We have the data to tell us what care should look like for substance-use disorders. The least restrictive levels of care—intensive shorter-term outpatient programs, for instance—are actually the most cost-effective: An analysis of the Veterans Affairs alcohol inpatient treatment system found 28-day and 21-day programs yield similar results, but the 28-day program is much costlier. A 2006 study published in the Journal of Occupational Health Psychology found that people who receive personalized treatment—dedicated coaching, support and education—show significant improvement in measurements of physical and mental health.

Cigna is working with the American Society of Addiction Medicine to give patients the best possible care, based on scientific evidence, not a price tag. In the future, substance-use disorders will be viewed as chronic conditions that need to be managed for a lifetime, not treated sporadically. Treatment for substance-use disorders will include only what is proved to be effective and efficient—such as shorter-term outpatient programs, personalized care and education for individuals and their families.
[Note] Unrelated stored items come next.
theorem wrdCfgWrite_within {fp : List Part} {s0 s : State} (v : W64) (hk : Within fp s0 s)
    (hm : Covers [.hub, .wrd] fp :=
      by exact Covers.sub ‹Covers _ _› (by decide)) :
    Within fp s0 (wrdCfgWrite v s) := by
  unfold wrdCfgWrite; try dsimp only
  repeat' (with_reducible first
    | exact hk | exact hm.sub (by decide) | (fail_if_no_progress refine Within.wrd ?_ (hm.sub (by decide)) _)
    | (refine Within.ite (fun _ => ?_) (fun _ => ?_)) | split | apply bar0Err_within)

theorem accept_within {fp : List Part} {s0 s : State} (ok : Bool) (off : Nat) (f : State → State)
    (hf : ∀ {s}, Within fp s0 s → Within fp s0 (f s))
    (hk : Within fp s0 s)
    (hm : Covers [.hub] fp :=
      by exact Covers.sub ‹Covers _ _› (by decide)) : Within fp s0 (accept ok off f s) := by
  unfold accept
  split
  · exact hf hk
  · exact bar0Err_within _ _ hk

theorem objCmdWrite_within {fp : List Part} {s0 s : State} (n : Nat) (hk : Within fp s0 s)
    (hm : Covers [.port, .mem, .hub, .tenants, .contexts, .objects, .graphs, .front, .bramble, .slices,
        .trestle, .sched, .wrd, .chest, .watch, .hutch, .jnl, .power, .link] fp :=
      by exact Covers.sub ‹Covers _ _› (by decide)) :
    Within fp s0 (objCmdWrite n s) := by
  unfold objCmdWrite; try dsimp only
  repeat' (with_reducible first
    | exact hk | exact hm.sub (by decide) | (refine Within.ite (fun _ => ?_) (fun _ => ?_)) | split
    | apply cmdIgnored_within | apply contextActivate_within | apply contextRetire_within | apply objResult_within
    | apply tenantActivate_within | apply tenantRetire_within)

theorem qcmdWrite_within {fp : List Part} {s0 s : State} (n : Nat) (hk : Within fp s0 s)
    (hm : Covers [.port, .mem, .hub, .contexts, .objects, .front, .bramble, .slices, .trestle, .sched, .wrd,
        .chest, .watch, .hutch, .jnl, .power, .link] fp :=
      by exact Covers.sub ‹Covers _ _› (by decide)) :
    Within fp s0 (qcmdWrite n s) := by
  unfold qcmdWrite; try dsimp only
  repeat' (with_reducible first
    | exact hk | exact hm.sub (by decide) | (refine Within.ite (fun _ => ?_) (fun _ => ?_)) | split
    | apply cmdIgnored_within | apply qResult_within | apply queueEnable_within | apply queueShutdown_within)

theorem sealCmdWrite_within {fp : List Part} {s0 s : State} (n : Nat) (hk : Within fp s0 s)
    (hm : Covers [.port, .hub] fp :=
      by exact Covers.sub ‹Covers _ _› (by decide)) :
    Within fp s0 (sealCmdWrite n s) := by
  unfold sealCmdWrite; try dsimp only
  repeat' (with_reducible first
    | exact hk | exact hm.sub (by decide) | (refine Within.ite (fun _ => ?_) (fun _ => ?_)) | split
    | apply cmdIgnored_within | apply sealClear_within | apply sealLoad_within | apply sealResult_within)

theorem resetCmdWrite_within {fp : List Part} {s0 s : State} (n : Nat) (hk : Within fp s0 s)
    (hm : Covers [.port, .mem, .hub, .contexts, .objects, .front, .bramble, .slices, .trestle, .sched, .wrd,
        .chest, .watch, .hutch, .jnl, .power, .link] fp :=
      by exact Covers.sub ‹Covers _ _› (by decide)) :
    Within fp s0 (resetCmdWrite n s) := by
  unfold resetCmdWrite; try dsimp only
  repeat' (with_reducible first
    | exact hk | exact hm.sub (by decide) | (refine Within.ite (fun _ => ?_) (fun _ => ?_)) | split
    | apply computeReset_within | apply partitionReset_within | apply resetCmd_within | apply resetReq_within
    | apply rstDone_within | (intro _ hk) | (dsimp only [id]; exact hk))

theorem updCmdWrite_within {fp : List Part} {s0 s : State} (n : Nat) (hk : Within fp s0 s)
    (hm : Covers [.hub, .mgmt] fp :=
      by exact Covers.sub ‹Covers _ _› (by decide)) :
    Within fp s0 (updCmdWrite n s) := by
  unfold updCmdWrite; try dsimp only
  repeat' (with_reducible first
    | exact hk | exact hm.sub (by decide) | (refine Within.ite (fun _ => ?_) (fun _ => ?_)) | split
    | apply updCmd_within | apply updResult_within | apply updateActivate_within | apply updateCancel_within
    | apply updateStage_within | (intro _ hk) | (dsimp only [id]; exact hk))

theorem setClassCfg_within {fp : List Part} {s0 s : State} (c n : Nat) (hk : Within fp s0 s)
    (hm : Covers [.chest, .jnl] fp :=
      by exact Covers.sub ‹Covers _ _› (by decide)) :
    Within fp s0 (setClassCfg c n s) := by
  unfold setClassCfg; try dsimp only
  repeat' (with_reducible first
    | exact hk | exact hm.sub (by decide) | (refine Within.ite (fun _ => ?_) (fun _ => ?_)) | split
    | apply State.modChest_within | apply settleChest_within)

theorem Reg.write_within {fp : List Part} {s0 s : State} (r : Reg) (off n : Nat) (hk : Within fp s0 s)
    (hm : Covers [.port, .mem, .hub, .tenants, .contexts, .objects, .graphs, .front, .bramble, .slices,
        .trestle, .sched, .wrd, .chest, .watch, .hutch, .jnl, .sta, .mgmt, .power, .link] fp :=
      by exact Covers.sub ‹Covers _ _› (by decide)) :
    Within fp s0 (Reg.write r off n s) := by
  unfold Reg.write; try dsimp only
  repeat' (with_reducible first
    | exact hk | exact hm.sub (by decide) | (fail_if_no_progress refine Within.bramble ?_ (hm.sub (by decide)) _)
    | (fail_if_no_progress refine Within.hub ?_ (hm.sub (by decide)) _)
    | (fail_if_no_progress refine Within.jnl ?_ (hm.sub (by decide)) _)
    | (fail_if_no_progress refine Within.sched ?_ (hm.sub (by decide)) _)
    | (fail_if_no_progress refine Within.watch ?_ (hm.sub (by decide)) _)
    | (fail_if_no_progress refine Within.wrd ?_ (hm.sub (by decide)) _)
    | (fail_if_no_progress refine Within.watch_hutch ?_ (hm.sub (by decide)) _ _)
    | (refine Within.ite (fun _ => ?_) (fun _ => ?_)) | split | apply State.modChest_within
    | apply State.modLink_within | apply State.modMgmt_within | apply State.modPower_within | apply accept_within
    | apply barrierSlotOwn_within | apply burReqWrite_within | apply burRingWrite_within | apply evalChest_within
    | apply eventConsWrite_within | apply hostCapsWrite_within | apply jnlRingWrite_within | apply limiter_within
    | apply objCmdWrite_within | apply qcmdWrite_within | apply resetCmdWrite_within | apply sealCmdWrite_within
    | apply sendBudgets_within | apply setClassCfg_within | apply staAddrWrite_within | apply updCmdWrite_within
    | apply wrdCfgWrite_within | (intro _ hk) | (dsimp only [id]; exact hk))

theorem regWrite_within {fp : List Part} {s0 s : State} (r : Reg) (off size n : Nat) (hk : Within fp s0 s)
    (hm : Covers [.port, .mem, .hub, .tenants, .contexts, .objects, .graphs, .front, .bramble, .slices,
        .trestle, .sched, .wrd, .chest, .watch, .hutch, .jnl, .sta, .mgmt, .power, .link] fp :=
      by exact Covers.sub ‹Covers _ _› (by decide)) :
    Within fp s0 (regWrite r off size n s) := by
  unfold regWrite; try dsimp only
  repeat' (with_reducible first
    | exact hk | exact hm.sub (by decide) | (refine Within.ite (fun _ => ?_) (fun _ => ?_)) | split
    | apply Reg.write_within | apply bar0Err_within)

theorem registerWrite_within {fp : List Part} {s0 s : State} (off size : Nat) (v : W64) (hk : Within fp s0 s)
    (hm : Covers [.port, .mem, .hub, .tenants, .contexts, .objects, .graphs, .front, .bramble, .slices,
        .trestle, .sched, .wrd, .chest, .bureau, .watch, .hutch, .jnl, .sta, .mgmt, .power, .link] fp :=
      by exact Covers.sub ‹Covers _ _› (by decide)) :
    Within fp s0 (registerWrite off size v s) := by
  unfold registerWrite; try dsimp only
  repeat' (with_reducible first
    | exact hk | exact hm.sub (by decide) | (refine Within.ite (fun _ => ?_) (fun _ => ?_)) | split
    | apply State.modBureau_within | apply bar0Err_within | apply regWrite_within)

end Sys2Proof.Machine
end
And standardized metrics of performance will ensure that treatment centers throughout the U.S. offer consistent and quality care.
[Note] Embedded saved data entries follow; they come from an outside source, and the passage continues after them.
-- ==== Sys2Proof/Laws/Shared.lean ====
section
/-! SUPPORT. The components that the shared operations leave as they were. -/

namespace Sys2Proof.Machine

@[simp] theorem charge_pending (c : Option Nat) (cls n : Nat) (s : State) : (charge c cls n s).pending = s.pending :=
  (charge_within c cls n (Within.refl [.hub] s) (Covers.refl _)).same .pending (by decide)
@[simp] theorem charge_time (c : Option Nat) (cls n : Nat) (s : State) : (charge c cls n s).time = s.time :=
  (charge_within c cls n (Within.refl [.hub] s) (Covers.refl _)).same .time (by decide)
@[simp] theorem charge_port (c : Option Nat) (cls n : Nat) (s : State) : (charge c cls n s).port = s.port :=
  (charge_within c cls n (Within.refl [.hub] s) (Covers.refl _)).same .port (by decide)
@[simp] theorem charge_integ (c : Option Nat) (cls n : Nat) (s : State) : (charge c cls n s).integ = s.integ :=
  (charge_within c cls n (Within.refl [.hub] s) (Covers.refl _)).same .integ (by decide)
@[simp] theorem charge_mem (c : Option Nat) (cls n : Nat) (s : State) : (charge c cls n s).mem = s.mem :=
  (charge_within c cls n (Within.refl [.hub] s) (Covers.refl _)).same .mem (by decide)
@[simp] theorem charge_tenants (c : Option Nat) (cls n : Nat) (s : State) : (charge c cls n s).tenants = s.tenants :=
  (charge_within c cls n (Within.refl [.hub] s) (Covers.refl _)).same .tenants (by decide)
@[simp] theorem charge_contexts (c : Option Nat) (cls n : Nat) (s : State) : (charge c cls n s).contexts = s.contexts :=
  (charge_within c cls n (Within.refl [.hub] s) (Covers.refl _)).same .contexts (by decide)
@[simp] theorem charge_objects (c : Option Nat) (cls n : Nat) (s : State) : (charge c cls n s).objects = s.objects :=
  (charge_within c cls n (Within.refl [.hub] s) (Covers.refl _)).same .objects (by decide)
@[simp] theorem charge_graphs (c : Option Nat) (cls n : Nat) (s : State) : (charge c cls n s).graphs = s.graphs :=
  (charge_within c cls n (Within.refl [.hub] s) (Covers.refl _)).same .graphs (by decide)
@[simp] theorem charge_front (c : Option Nat) (cls n : Nat) (s : State) : (charge c cls n s).front = s.front :=
  (charge_within c cls n (Within.refl [.hub] s) (Covers.refl _)).same .front (by decide)
@[simp] theorem charge_bramble (c : Option Nat) (cls n : Nat) (s : State) : (charge c cls n s).bramble = s.bramble :=
  (charge_within c cls n (Within.refl [.hub] s) (Covers.refl _)).same .bramble (by decide)
@[simp] theorem charge_slices (c : Option Nat) (cls n : Nat) (s : State) : (charge c cls n s).slices = s.slices :=
  (charge_within c cls n (Within.refl [.hub] s) (Covers.refl _)).same .slices (by decide)
@[simp] theorem charge_trestle (c : Option Nat) (cls n : Nat) (s : State) : (charge c cls n s).trestle = s.trestle :=
  (charge_within c cls n (Within.refl [.hub] s) (Covers.refl _)).same .trestle (by decide)
@[simp] theorem charge_sched (c : Option Nat) (cls n : Nat) (s : State) : (charge c cls n s).sched = s.sched :=
  (charge_within c cls n (Within.refl [.hub] s) (Covers.refl _)).same .sched (by decide)
@[simp] theorem charge_wrd (c : Option Nat) (cls n : Nat) (s : State) : (charge c cls n s).wrd = s.wrd :=
  (charge_within c cls n (Within.refl [.hub] s) (Covers.refl _)).same .wrd (by decide)
@[simp] theorem charge_chest (c : Option Nat) (cls n : Nat) (s : State) : (charge c cls n s).chest = s.chest :=
  (charge_within c cls n (Within.refl [.hub] s) (Covers.refl _)).same .chest (by decide)
@[simp] theorem charge_bureau (c : Option Nat) (cls n : Nat) (s : State) : (charge c cls n s).bureau = s.bureau :=
  (charge_within c cls n (Within.refl [.hub] s) (Covers.refl _)).same .bureau (by decide)
@[simp] theorem charge_watch (c : Option Nat) (cls n : Nat) (s : State) : (charge c cls n s).watch = s.watch :=
  (charge_within c cls n (Within.refl [.hub] s) (Covers.refl _)).same .watch (by decide)
@[simp] theorem charge_hutch (c : Option Nat) (cls n : Nat) (s : State) : (charge c cls n s).hutch = s.hutch :=
  (charge_within c cls n (Within.refl [.hub] s) (Covers.refl _)).same .hutch (by decide)
@[simp] theorem charge_jnl (c : Option Nat) (cls n : Nat) (s : State) : (charge c cls n s).jnl = s.jnl :=
  (charge_within c cls n (Within.refl [.hub] s) (Covers.refl _)).same .jnl (by decide)
@[simp] theorem charge_sta (c : Option Nat) (cls n : Nat) (s : State) : (charge c cls n s).sta = s.sta :=
  (charge_within c cls n (Within.refl [.hub] s) (Covers.refl _)).same .sta (by decide)
@[simp] theorem charge_mgmt (c : Option Nat) (cls n : Nat) (s : State) : (charge c cls n s).mgmt = s.mgmt :=
  (charge_within c cls n (Within.refl [.hub] s) (Covers.refl _)).same .mgmt (by decide)
@[simp] theorem charge_power (c : Option Nat) (cls n : Nat) (s : State) : (charge c cls n s).power = s.power :=
  (charge_within c cls n (Within.refl [.hub] s) (Covers.refl _)).same .power (by decide)
@[simp] theorem charge_link (c : Option Nat) (cls n : Nat) (s : State) : (charge c cls n s).link = s.link :=
  (charge_within c cls n (Within.refl [.hub] s) (Covers.refl _)).same .link (by decide)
For too long, we have viewed behavioral health as separate from physical health. In order to stop this epidemic, we need to treat substance-use disorders the same way we treat other chronic illnesses.

If evidence-based treatment and performance-based reimbursement are the gold standard for treating physical illness, we need the same approach for treating substance-use disorders.
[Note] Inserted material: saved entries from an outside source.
@[simp] theorem addResult_pending (k pos : Nat) (l : Loc) (bs : List Byte) (s : State) : (addResult k pos l bs s).pending = s.pending := rfl
@[simp] theorem addResult_time (k pos : Nat) (l : Loc) (bs : List Byte) (s : State) : (addResult k pos l bs s).time = s.time := rfl
@[simp] theorem addResult_port (k pos : Nat) (l : Loc) (bs : List Byte) (s : State) : (addResult k pos l bs s).port = s.port := rfl
@[simp] theorem addResult_integ (k pos : Nat) (l : Loc) (bs : List Byte) (s : State) : (addResult k pos l bs s).integ = s.integ := rfl
@[simp] theorem addResult_mem (k pos : Nat) (l : Loc) (bs : List Byte) (s : State) : (addResult k pos l bs s).mem = s.mem := rfl
@[simp] theorem addResult_hub (k pos : Nat) (l : Loc) (bs : List Byte) (s : State) : (addResult k pos l bs s).hub = s.hub := rfl
@[simp] theorem addResult_tenants (k pos : Nat) (l : Loc) (bs : List Byte) (s : State) : (addResult k pos l bs s).tenants = s.tenants := rfl
@[simp] theorem addResult_contexts (k pos : Nat) (l : Loc) (bs : List Byte) (s : State) : (addResult k pos l bs s).contexts = s.contexts := rfl
@[simp] theorem addResult_objects (k pos : Nat) (l : Loc) (bs : List Byte) (s : State) : (addResult k pos l bs s).objects = s.objects := rfl
@[simp] theorem addResult_graphs (k pos : Nat) (l : Loc) (bs : List Byte) (s : State) : (addResult k pos l bs s).graphs = s.graphs := rfl
@[simp] theorem addResult_bramble (k pos : Nat) (l : Loc) (bs : List Byte) (s : State) : (addResult k pos l bs s).bramble = s.bramble := rfl
@[simp] theorem addResult_slices (k pos : Nat) (l : Loc) (bs : List Byte) (s : State) : (addResult k pos l bs s).slices = s.slices := rfl
@[simp] theorem addResult_trestle (k pos : Nat) (l : Loc) (bs : List Byte) (s : State) : (addResult k pos l bs s).trestle = s.trestle := rfl
@[simp] theorem addResult_sched (k pos : Nat) (l : Loc) (bs : List Byte) (s : State) : (addResult k pos l bs s).sched = s.sched := rfl
@[simp] theorem addResult_wrd (k pos : Nat) (l : Loc) (bs : List Byte) (s : State) : (addResult k pos l bs s).wrd = s.wrd := rfl
@[simp] theorem addResult_chest (k pos : Nat) (l : Loc) (bs : List Byte) (s : State) : (addResult k pos l bs s).chest = s.chest := rfl
@[simp] theorem addResult_bureau (k pos : Nat) (l : Loc) (bs : List Byte) (s : State) : (addResult k pos l bs s).bureau = s.bureau := rfl
@[simp] theorem addResult_watch (k pos : Nat) (l : Loc) (bs : List Byte) (s : State) : (addResult k pos l bs s).watch = s.watch := rfl
@[simp] theorem addResult_hutch (k pos : Nat) (l : Loc) (bs : List Byte) (s : State) : (addResult k pos l bs s).hutch = s.hutch := rfl
@[simp] theorem addResult_jnl (k pos : Nat) (l : Loc) (bs : List Byte) (s : State) : (addResult k pos l bs s).jnl = s.jnl := rfl
@[simp] theorem addResult_sta (k pos : Nat) (l : Loc) (bs : List Byte) (s : State) : (addResult k pos l bs s).sta = s.sta := rfl
@[simp] theorem addResult_mgmt (k pos : Nat) (l : Loc) (bs : List Byte) (s : State) : (addResult k pos l bs s).mgmt = s.mgmt := rfl
@[simp] theorem addResult_power (k pos : Nat) (l : Loc) (bs : List Byte) (s : State) : (addResult k pos l bs s).power = s.power := rfl
@[simp] theorem addResult_link (k pos : Nat) (l : Loc) (bs : List Byte) (s : State) : (addResult k pos l bs s).link = s.link := rfl

@[simp] theorem State.modSeq_pending (i : Nat) (f : Seq → Seq) (s : State) : (s.modSeq i f).pending = s.pending := rfl
@[simp] theorem State.modSeq_time (i : Nat) (f : Seq → Seq) (s : State) : (s.modSeq i f).time = s.time := rfl
@[simp] theorem State.modSeq_port (i : Nat) (f : Seq → Seq) (s : State) : (s.modSeq i f).port = s.port := rfl
@[simp] theorem State.modSeq_integ (i : Nat) (f : Seq → Seq) (s : State) : (s.modSeq i f).integ = s.integ := rfl
@[simp] theorem State.modSeq_mem (i : Nat) (f : Seq → Seq) (s : State) : (s.modSeq i f).mem = s.mem := rfl
@[simp] theorem State.modSeq_hub (i : Nat) (f : Seq → Seq) (s : State) : (s.modSeq i f).hub = s.hub := rfl
@[simp] theorem State.modSeq_tenants (i : Nat) (f : Seq → Seq) (s : State) : (s.modSeq i f).tenants = s.tenants := rfl
@[simp] theorem State.modSeq_contexts (i : Nat) (f : Seq → Seq) (s : State) : (s.modSeq i f).contexts = s.contexts := rfl
@[simp] theorem State.modSeq_objects (i : Nat) (f : Seq → Seq) (s : State) : (s.modSeq i f).objects = s.objects := rfl
@[simp] theorem State.modSeq_graphs (i : Nat) (f : Seq → Seq) (s : State) : (s.modSeq i f).graphs = s.graphs := rfl
@[simp] theorem State.modSeq_front (i : Nat) (f : Seq → Seq) (s : State) : (s.modSeq i f).front = s.front := rfl
@[simp] theorem State.modSeq_bramble (i : Nat) (f : Seq → Seq) (s : State) : (s.modSeq i f).bramble = s.bramble := rfl
@[simp] theorem State.modSeq_slices (i : Nat) (f : Seq → Seq) (s : State) : (s.modSeq i f).slices = s.slices := rfl
@[simp] theorem State.modSeq_sched (i : Nat) (f : Seq → Seq) (s : State) : (s.modSeq i f).sched = s.sched := rfl
@[simp] theorem State.modSeq_wrd (i : Nat) (f : Seq → Seq) (s : State) : (s.modSeq i f).wrd = s.wrd := rfl
@[simp] theorem State.modSeq_chest (i : Nat) (f : Seq → Seq) (s : State) : (s.modSeq i f).chest = s.chest := rfl
@[simp] theorem State.modSeq_bureau (i : Nat) (f : Seq → Seq) (s : State) : (s.modSeq i f).bureau = s.bureau := rfl
@[simp] theorem State.modSeq_watch (i : Nat) (f : Seq → Seq) (s : State) : (s.modSeq i f).watch = s.watch := rfl
@[simp] theorem State.modSeq_hutch (i : Nat) (f : Seq → Seq) (s : State) : (s.modSeq i f).hutch = s.hutch := rfl
@[simp] theorem State.modSeq_jnl (i : Nat) (f : Seq → Seq) (s : State) : (s.modSeq i f).jnl = s.jnl := rfl
@[simp] theorem State.modSeq_sta (i : Nat) (f : Seq → Seq) (s : State) : (s.modSeq i f).sta = s.sta := rfl
@[simp] theorem State.modSeq_mgmt (i : Nat) (f : Seq → Seq) (s : State) : (s.modSeq i f).mgmt = s.mgmt := rfl
@[simp] theorem State.modSeq_power (i : Nat) (f : Seq → Seq) (s : State) : (s.modSeq i f).power = s.power := rfl
@[simp] theorem State.modSeq_link (i : Nat) (f : Seq → Seq) (s : State) : (s.modSeq i f).link = s.link := rfl

@[simp] theorem State.modLoop_pending (l : Nat) (f : Loop → Loop) (s : State) : (s.modLoop l f).pending = s.pending := rfl
@[simp] theorem State.modLoop_time (l : Nat) (f : Loop → Loop) (s : State) : (s.modLoop l f).time = s.time := rfl
@[simp] theorem State.modLoop_port (l : Nat) (f : Loop → Loop) (s : State) : (s.modLoop l f).port = s.port := rfl
@[simp] theorem State.modLoop_integ (l : Nat) (f : Loop → Loop) (s : State) : (s.modLoop l f).integ = s.integ := rfl
@[simp] theorem State.modLoop_mem (l : Nat) (f : Loop → Loop) (s : State) : (s.modLoop l f).mem = s.mem := rfl
@[simp] theorem State.modLoop_hub (l : Nat) (f : Loop → Loop) (s : State) : (s.modLoop l f).hub = s.hub := rfl
@[simp] theorem State.modLoop_tenants (l : Nat) (f : Loop → Loop) (s : State) : (s.modLoop l f).tenants = s.tenants := rfl
@[simp] theorem State.modLoop_contexts (l : Nat) (f : Loop → Loop) (s : State) : (s.modLoop l f).contexts = s.contexts := rfl
@[simp] theorem State.modLoop_objects (l : Nat) (f : Loop → Loop) (s : State) : (s.modLoop l f).objects = s.objects := rfl
@[simp] theorem State.modLoop_graphs (l : Nat) (f : Loop → Loop) (s : State) : (s.modLoop l f).graphs = s.graphs := rfl
@[simp] theorem State.modLoop_front (l : Nat) (f : Loop → Loop) (s : State) : (s.modLoop l f).front = s.front := rfl
@[simp] theorem State.modLoop_bramble (l : Nat) (f : Loop → Loop) (s : State) : (s.modLoop l f).bramble = s.bramble := rfl
@[simp] theorem State.modLoop_slices (l : Nat) (f : Loop → Loop) (s : State) : (s.modLoop l f).slices = s.slices := rfl
@[simp] theorem State.modLoop_sched (l : Nat) (f : Loop → Loop) (s : State) : (s.modLoop l f).sched = s.sched := rfl
@[simp] theorem State.modLoop_wrd (l : Nat) (f : Loop → Loop) (s : State) : (s.modLoop l f).wrd = s.wrd := rfl
@[simp] theorem State.modLoop_chest (l : Nat) (f : Loop → Loop) (s : State) : (s.modLoop l f).chest = s.chest := rfl
@[simp] theorem State.modLoop_bureau (l : Nat) (f : Loop → Loop) (s : State) : (s.modLoop l f).bureau = s.bureau := rfl
@[simp] theorem State.modLoop_watch (l : Nat) (f : Loop → Loop) (s : State) : (s.modLoop l f).watch = s.watch := rfl
@[simp] theorem State.modLoop_hutch (l : Nat) (f : Loop → Loop) (s : State) : (s.modLoop l f).hutch = s.hutch := rfl
@[simp] theorem State.modLoop_jnl (l : Nat) (f : Loop → Loop) (s : State) : (s.modLoop l f).jnl = s.jnl := rfl
@[simp] theorem State.modLoop_sta (l : Nat) (f : Loop → Loop) (s : State) : (s.modLoop l f).sta = s.sta := rfl
@[simp] theorem State.modLoop_mgmt (l : Nat) (f : Loop → Loop) (s : State) : (s.modLoop l f).mgmt = s.mgmt := rfl
@[simp] theorem State.modLoop_power (l : Nat) (f : Loop → Loop) (s : State) : (s.modLoop l f).power = s.power := rfl
@[simp] theorem State.modLoop_link (l : Nat) (f : Loop → Loop) (s : State) : (s.modLoop l f).link = s.link := rfl

@[simp] theorem State.modChest_pending (f : Chest → Chest) (s : State) : (s.modChest f).pending = s.pending := rfl
@[simp] theorem State.modChest_time (f : Chest → Chest) (s : State) : (s.modChest f).time = s.time := rfl
@[simp] theorem State.modChest_port (f : Chest → Chest) (s : State) : (s.modChest f).port = s.port := rfl
@[simp] theorem State.modChest_integ (f : Chest → Chest) (s : State) : (s.modChest f).integ = s.integ := rfl
@[simp] theorem State.modChest_mem (f : Chest → Chest) (s : State) : (s.modChest f).mem = s.mem := rfl
@[simp] theorem State.modChest_hub (f : Chest → Chest) (s : State) : (s.modChest f).hub = s.hub := rfl
@[simp] theorem State.modChest_tenants (f : Chest → Chest) (s : State) : (s.modChest f).tenants = s.tenants := rfl
@[simp] theorem State.modChest_contexts (f : Chest → Chest) (s : State) : (s.modChest f).contexts = s.contexts := rfl
@[simp] theorem State.modChest_objects (f : Chest → Chest) (s : State) : (s.modChest f).objects = s.objects := rfl
@[simp] theorem State.modChest_graphs (f : Chest → Chest) (s : State) : (s.modChest f).graphs = s.graphs := rfl
@[simp] theorem State.modChest_front (f : Chest → Chest) (s : State) : (s.modChest f).front = s.front := rfl
@[simp] theorem State.modChest_bramble (f : Chest → Chest) (s : State) : (s.modChest f).bramble = s.bramble := rfl
@[simp] theorem State.modChest_slices (f : Chest → Chest) (s : State) : (s.modChest f).slices = s.slices := rfl
@[simp] theorem State.modChest_trestle (f : Chest → Chest) (s : State) : (s.modChest f).trestle = s.trestle := rfl
@[simp] theorem State.modChest_sched (f : Chest → Chest) (s : State) : (s.modChest f).sched = s.sched := rfl
@[simp] theorem State.modChest_wrd (f : Chest → Chest) (s : State) : (s.modChest f).wrd = s.wrd := rfl
@[simp] theorem State.modChest_bureau (f : Chest → Chest) (s : State) : (s.modChest f).bureau = s.bureau := rfl
@[simp] theorem State.modChest_watch (f : Chest → Chest) (s : State) : (s.modChest f).watch = s.watch := rfl
@[simp] theorem State.modChest_hutch (f : Chest → Chest) (s : State) : (s.modChest f).hutch = s.hutch := rfl
@[simp] theorem State.modChest_jnl (f : Chest → Chest) (s : State) : (s.modChest f).jnl = s.jnl := rfl
@[simp] theorem State.modChest_sta (f : Chest → Chest) (s : State) : (s.modChest f).sta = s.sta := rfl
@[simp] theorem State.modChest_mgmt (f : Chest → Chest) (s : State) : (s.modChest f).mgmt = s.mgmt := rfl
@[simp] theorem State.modChest_power (f : Chest → Chest) (s : State) : (s.modChest f).power = s.power := rfl
@[simp] theorem State.modChest_link (f : Chest → Chest) (s : State) : (s.modChest f).link = s.link := rfl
How a Schedule I controlled substance may help fight drug cravings

FIFTEEN YEARS INTO A NATIONAL TREND of increasing overdose deaths, there is an imperative to develop better medications to treat addiction. Ibogaine, a chemical derived from the root bark of an African plant, may provide a key. In animals, a single dose of ibogaine decreases signs of opioid withdrawal and produces sustained reductions in the self-administration of heroin, morphine, cocaine, nicotine and alcohol. Effects in humans closely parallel these findings. Ibogaine is illegal in the U.S., where it has been classified as a hallucinogen since 1967, and unregulated but available in Canada and Mexico. New Zealand, South Africa and Brazil authorize the use of ibogaine by licensed medical practitioners.

In 1990, Congress mandated the National Institutes of Health to develop medications to treat addiction. The NIH undertook a program of research on ibogaine in 1991, and developed a structurally similar and potentially safer ibogaine analogue known as 18-MC. But further development of 18-MC is stalled by lack of funding. The NIH now supports the development of medications to treat addiction with less than $100 million annually, while the cost of developing a single drug to final FDA approval can exceed $1 billion. In the private sector, pharmaceutical companies are avoiding new, disruptive pharmacological paradigms and opting for the lower-risk—and lower-cost—strategy of developing “me too” versions of approved drugs.

The need for a fundamentally new pharmacological treatment for addiction has never been more urgent. Policy aimed at the private sector needs to better incentivize the financial risk of innovation. Creative, high-risk research, neglected in the pharmaceutical sector, needs substantial public funding. Improving addiction treatment has a cost. The alternative, in human and economic terms, is extravagant. Dr. Kenneth Alper is professor of psychiatry and neurology at the New York University School of Medicine.